_Exercise description_. Repeat only what appears from the line containing "rwRow 0x430004 [(4, 2)]" through the last line of the listing below, exactly as written.
++++++++++
-- ==== Sys2Proof/Machine/Regs.lean ====
section
/-! DEFINITION. The register map (R9 to R14, R697 to R701): every register's place, access codes and reset value.
Bits in no mask are RO; registers read from other state are overlaid by `State.readReg`. -/

namespace Sys2Proof.Machine

/-- One register, or an array of registers, of the map. -/
structure RegRow where
  /-- die offset of element 0 -/
  base  : Nat
  /-- strides and counts of the array's indices, outermost first -/
  dims  : List (Nat × Nat)
  /-- present on die 0 only (R47) -/
  die0  : Bool
  /-- RW bits -/
  rw    : Nat
  /-- W1C bits -/
  w1c   : Nat
  /-- RC bits -/
  rc    : Nat
  /-- LK bits -/
  lk    : Nat
  /-- reset value -/
  reset : Nat
  deriving DecidableEq, Repr

/-- Offset `d` from the base is an element of the array. -/
def dimsHit : List (Nat × Nat) → Nat → Bool
  | [], d => decide (d = 0)
  | (st, n) :: ds, d => decide (d / st < n) && dimsHit ds (d % st)

/-- Die offset `off` is a register of the row. -/
def rowHit (r : RegRow) (off : Nat) : Bool := decide (r.base ≤ off) && dimsHit r.dims (off - r.base)

/-- All bits. -/
def allBits : Nat := 0xFFFFFFFF

/-- A read-only register array. -/
def roRow (base : Nat) (dims : List (Nat × Nat)) (die0 : Bool := false) (reset : Nat := 0) : RegRow :=
  ⟨base, dims, die0, 0, 0, 0, 0, reset⟩
/-- A register array with RW bits. -/
def rwRow (base : Nat) (dims : List (Nat × Nat)) (rw : Nat) (reset : Nat := 0) (die0 : Bool := false) : RegRow :=
  ⟨base, dims, die0, rw, 0, 0, 0, reset⟩
/-- A register array with RC bits. -/
def rcRow (base : Nat) (dims : List (Nat × Nat)) (die0 : Bool := false) (rc : Nat := 0xFFFFFFFF) : RegRow :=
  ⟨base, dims, die0, 0, 0, rc, 0, 0⟩
/-- A first-record register array: VALID in bit 31 is W1C, the rest RO. -/
def infoRow (base : Nat) (dims : List (Nat × Nat)) (die0 : Bool := false) : RegRow :=
  ⟨base, dims, die0, 0, 0x80000000, 0, 0, 0⟩

/-- CTL block (R642 to R646). -/
def regsCtl : List RegRow := [
  roRow 0x0 [] true,
  rwRow 0x4 [] 0xF 0 true,
  ⟨0x100, [(0x20, 5)], true, 0, 0, 0, 0x40000000, 0x40000000⟩,
  ⟨0x104, [(0x20, 5)], true, 0, 0x08000000, 0, 0, 0⟩,
  ⟨0x108, [(0x20, 5)], true, 0, 0x3F, 0, 0, 0⟩,
  rwRow 0x10C [(0x20, 5)] 0x3F 0 true,
  rwRow 0x1000 [(0x100, 2)] 0xFFFFF000 0 true,
  rwRow 0x1004 [(0x100, 2)] allBits 0 true,
  rwRow 0x1008 [(0x100, 2)] 0xF 4 true,
  rwRow 0x100C [(0x100, 2)] 0 0 true,
  roRow 0x1010 [(0x100, 2)] true,
  rwRow 0x1020 [(0x100, 2)] 0xFFFFF000 0 true,
  rwRow 0x1024 [(0x100, 2)] allBits 0 true,
  rwRow 0x1028 [(0x100, 2)] 0xF 4 true,
  roRow 0x102C [(0x100, 2)] true,
  rwRow 0x1030 [(0x100, 2)] 0 0 true,
  roRow 0x2000 [(4, 4)]]

/-- LAT blocks of the local regions (R200 to R207). -/
def regsLat : List RegRow := [
  roRow 0x2000000 [(0x400000, 8)],
  roRow 0x2000004 [(0x400000, 8)],
  rcRow 0x2000008 [(0x400000, 8)],
  infoRow 0x200000C [(0x400000, 8)],
  roRow 0x2000010 [(0x400000, 8)],
  roRow 0x2000014 [(0x400000, 8)],
  roRow 0x2010100 [(0x400000, 8), (0x1000, 64), (0x40, 20)] false 0xE0000000,
  roRow 0x2010104 [(0x400000, 8), (0x1000, 64), (0x40, 20), (4, 4)],
  roRow 0x2010114 [(0x400000, 8), (0x1000, 64), (0x40, 20), (4, 11)],
  roRow 0x2010600 [(0x400000, 8), (0x1000, 64), (4, 20)],
  roRow 0x2010800 [(0x400000, 8), (0x1000, 64), (4, 512)],
  rwRow 0x7FFF000 [] 0x80000007]

/-- SEQ block (R247 to R255, R327 to R330) and its deep-path registers. -/
def regsSeq : List RegRow := [
  roRow 0x600000 [],
  roRow 0x600008 [(4, 2)],
  ⟨0x600010, [], false, 0, 0, 0xFFFF0000, 0, 0⟩,
  rwRow 0x600014 [] allBits 0x00100000,
  rcRow 0x600020 [],
  rcRow 0x600024 [(4, 4)],
  roRow 0x600100 [(4, 16)],
  rcRow 0x600200 [(4, 16)],
  rcRow 0x600240 [(4, 16)] false 0xFFFF,
  rcRow 0x600300 [(4, 8)],
  infoRow 0x600320 [(4, 8)],
  roRow 0x600340 [(4, 8)],
  roRow 0x600400 [(0x10, 16), (4, 4)] true,
  roRow 0x610000 [(0x2000, 8), (4, 1280)]]

/-- SCL and GAU blocks (R132 to R141). -/
def regsScl : List RegRow := [
  roRow 0x700100 [(4, 8)],
  rcRow 0x700200 [(4, 8)],
  infoRow 0x700220 [(4, 8)],
  rcRow 0x700300 [(4, 8)],
  rcRow 0x700400 [],
  roRow 0x710000 [(0x10, 64), (4, 4)],
  roRow 0x780000 [(4, 4)],
  rwRow 0x780040 [] 0,
  roRow 0x790000 [(0x20, 64), (4, 8)]]

/-- MIT block (R371 to R375). -/
def regsMit : List RegRow := [
  rwRow 0x500000 [] 0x40000000 0 true,
  rwRow 0x500004 [] 0xFFFF 0x400 true,
  roRow 0x500008 [] true,
  rcRow 0x500020 [(4, 3)] true,
  roRow 0x500040 [(4, 16)] true,
  infoRow 0x500100 [] true,
  roRow 0x500104 [(4, 2)] true,
  roRow 0x500110 [(4, 16)] true,
  roRow 0x500150 [(4, 16)] true]

/-- FLT and MEM blocks (R500 to R506). -/
def regsFlt : List RegRow := [
  ⟨0x100000, [], false, 0, 0x2000001F, 0, 0, 0⟩,
  roRow 0x100004 [],
  rwRow 0x100010 [] 0x8000FFFF 0x8000000A,
  rcRow 0x100014 [],
  rcRow 0x100018 [],
  rcRow 0x10001C [],
  rwRow 0x100100 [(0x10, 5)] allBits 0x00402710,
  roRow 0x100104 [(0x10, 5)],
  rcRow 0x100108 [(0x10, 5)],
  roRow 0x100200 [(4, 4)],
  rwRow 0x100210 [] 0,
  rcRow 0x100214 [],
  roRow 0xC00000 [(0x100, 2)],
  rcRow 0xC00004 [(0x100, 2), (4, 2)],
  infoRow 0xC0000C [(0x100, 2)],
  roRow 0xC00010 [(0x100, 2), (4, 2)]]

/-- CNT block (R693, R694). -/
def regsCnt : List RegRow := [
  rwRow 0x300000 [] 0x2,
  roRow 0x300004 [(4, 2)],
  rwRow 0x30000C [] 0xFFFF,
  ⟨0x300010, [(4, 3)], false, 0, 0xFFFFFFFF, 0, 0, 0⟩,
  roRow 0x300020 [],
  rcRow 0x300024 [],
  roRow 0x300030 [(4, 4)],
  rwRow 0x300040 [] 0,
  rwRow 0x301000 [(0x10, 64)] 0xFFFF00FF 0x00FF0000,
  roRow 0x301004 [(0x10, 64)],
  rwRow 0x301008 [(0x10, 64)] 0xFFFF,
  rwRow 0x30100C [(0x10, 64)] allBits,
  roRow 0x302000 [(8, 96), (4, 2)],
  rwRow 0x303000 [(0x100, 4), (0x10, 8)] 0xE00000FF,
  roRow 0x303004 [(0x100, 4), (0x10, 8)],
  rwRow 0x303008 [(0x100, 4), (0x10, 8)] 0xFFFF,
  rwRow 0x30300C [(0x100, 4), (0x10, 8)] allBits,
  roRow 0x303080 [(0x100, 4)],
  roRow 0x310000 [(0x1000, 16)],
  roRow 0x310008 [(0x1000, 16), (4, 2)],
  roRow 0x310100 [(0x1000, 16), (8, 64), (4, 2)]]

/-- CHK block (R695, R696). -/
def regsChk : List RegRow := [
  rwRow 0x200000 [(0x40, 4)] 0x7FFC0000 0x400C0000,
  rwRow 0x200004 [(0x40, 4), (4, 8)] allBits,
  rwRow 0x200024 [(0x40, 4), (4, 2)] 0,
  roRow 0x20002C [(0x40, 4), (4, 2)],
  ⟨0x200034, [(0x40, 4)], false, 0, 0x60000000, 0, 0, 0⟩,
  rcRow 0x200200 [],
  roRow 0x210000 [(0x10, 16), (4, 3)] true,
  rcRow 0x21000C [(0x10, 16)] true]

/-- Deep-path registers of the SEQ block (R405 to R409). -/
def regsDeep : List RegRow := [
  rwRow 0x600600 [] 0x80F00000 0x80800000,
  rcRow 0x600604 [],
  roRow 0x600700 [(0x10, 16), (4, 2)] true,
  rcRow 0x600708 [(0x10, 16), (4, 2)] true,
  rcRow 0x600800 [(4, 16)] true 0xFFFF,
  infoRow 0x600840 [(8, 16)] true,
  roRow 0x600844 [(8, 16)] true]

/-- CAP block (R460 to R466). -/
def regsCap : List RegRow := [
  ⟨0x800000, [], false, 0, 0xA0000000, 0, 0, 0⟩,
  roRow 0x800004 [] true,
  rcRow 0x800014 [(4, 5)],
  roRow 0x800100 [(0x10, 4)],
  rwRow 0x800104 [(0x10, 4)] 0xFFFF,
  rcRow 0x800108 [(0x10, 4)],
  rwRow 0x801000 [(0x100, 4), (4, 64)] allBits,
  roRow 0x810000 [(0x20, 64)] true,
  rcRow 0x810004 [(0x20, 64), (4, 3)] true,
  roRow 0x810010 [(0x20, 64)] true,
  rwRow 0x810014 [(0x20, 64)] allBits 0 true,
  rcRow 0x810018 [(0x20, 64), (4, 2)] true,
  roRow 0x820000 [(0x20, 256), (4, 3)] true,
  rcRow 0x82000C [(0x20, 256), (4, 2)] true,
  rwRow 0x900000 [(0x10, 16384)] 0xFFFFCFFF,
  rwRow 0x900004 [(0x10, 16384)] allBits,
  rwRow 0x900008 [(0x10, 16384)] 0xFFF00000,
  roRow 0x90000C [(0x10, 16384)],
  rwRow 0x940000 [(8, 4096)] allBits,
  rwRow 0x940004 [(8, 4096)] 0x80000FFF,
  rwRow 0xA00000 [(0x10, 16384)] allBits,
  rwRow 0xA00004 [(0x10, 16384)] 0xFFFF,
  rcRow 0xA00008 [(0x10, 16384), (4, 2)]]

/-- TIM block (R572 to R577). -/
def regsTim : List RegRow := [
  roRow 0x400000 [] true,
  roRow 0x400004 [] true,
  roRow 0x400100 [(0x10, 4), (4, 3)] true,
  roRow 0x400140 [(4, 4)] true,
  rwRow 0x410000 [(0x100, 4)] 0xFFFFF000 0 true,
  roRow 0x410004 [(0x100, 4)] true,
  rwRow 0x410008 [(0x100, 4), (4, 4)] allBits 0 true,
  roRow 0x410018 [(0x100, 4)] true,
  rwRow 0x410020 [(0x100, 4)] allBits 0x01B8002C true,
  rwRow 0x410024 [(0x100, 4)] allBits 0x03E81008 true,
  rwRow 0x410028 [(0x100, 4)] 0x7FFFFFFF 0x1A36E2EB true,
  rwRow 0x41002C [(0x100, 4)] 0xFFFF 0xBB8 true,
  rwRow 0x410030 [(0x100, 4)] allBits 0 true,
  roRow 0x410034 [(0x100, 4), (4, 3)] true,
  ⟨0x410040, [(0x100, 4)], true, 0, 0x20000000, 0xFFFF, 0, 0⟩,
  rwRow 0x420000 [] 0xF000FFFF 0x2710 true,
  rwRow 0x420004 [] allBits 0 true,
  roRow 0x420008 [] true,
  rwRow 0x42000C [] 0xFFFF 0 true,
  roRow 0x420010 [(4, 2)] true,
  rwRow 0x420020 [] 0xE0000000 0 true,
  rwRow 0x420024 [] allBits 0 true,
  rwRow 0x420100 [(4, 64)] allBits 0 true,
  rwRow 0x430000 [] allBits 0x06666666 true,
  rwRow 0x430004 [(4, 2)] allBits 0 true,
  roRow 0x43000C [] true,
  rwRow 0x440000 [] 0xE0000000 0 true,
  rcRow 0x440004 [(4, 2)] true,
  rwRow 0x440100 [(4, 96)] 0x8000007F 0 true]

/-- LAN block (R542 to R547). -/
def regsLan : List RegRow := [
  roRow 0x1000000 [(0x1000, 16)],
  ⟨0x1000004, [(0x1000, 16)], false, 0, 0x2000, 0, 0, 0⟩,
  rcRow 0x1000008 [(0x1000, 16), (4, 8)],
  roRow 0x1000040 [(0x1000, 16), (4, 5)],
  roRow 0x1000060 [(0x1000, 16)],
  roRow 0x1000100 [(0x1000, 16), (4, 34)],
  roRow 0x1000200 [(0x1000, 16), (0x80, 8), (4, 2)],
  roRow 0x1000240 [(0x1000, 16), (0x80, 8), (4, 16)],
  roRow 0x1010000 [(0x20, 8), (4, 2)],
  ⟨0x1010008, [(0x20, 8)], false, 0, 0x70000000, 0xFFFF, 0, 0⟩]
++++++++++
_Problem solution_.
  rwRow 0x430004 [(4, 2)] allBits 0 true,
  roRow 0x43000C [] true,
  rwRow 0x440000 [] 0xE0000000 0 true,
  rcRow 0x440004 [(4, 2)] true,
  rwRow 0x440100 [(4, 96)] 0x8000007F 0 true]

/-- LAN block (R542 to R547). -/
def regsLan : List RegRow := [
  roRow 0x1000000 [(0x1000, 16)],
  ⟨0x1000004, [(0x1000, 16)], false, 0, 0x2000, 0, 0, 0⟩,
  rcRow 0x1000008 [(0x1000, 16), (4, 8)],
  roRow 0x1000040 [(0x1000, 16), (4, 5)],
  roRow 0x1000060 [(0x1000, 16)],
  roRow 0x1000100 [(0x1000, 16), (4, 34)],
  roRow 0x1000200 [(0x1000, 16), (0x80, 8), (4, 2)],
  roRow 0x1000240 [(0x1000, 16), (0x80, 8), (4, 16)],
  roRow 0x1010000 [(0x20, 8), (4, 2)],
  ⟨0x1010008, [(0x20, 8)], false, 0, 0x70000000, 0xFFFF, 0, 0⟩]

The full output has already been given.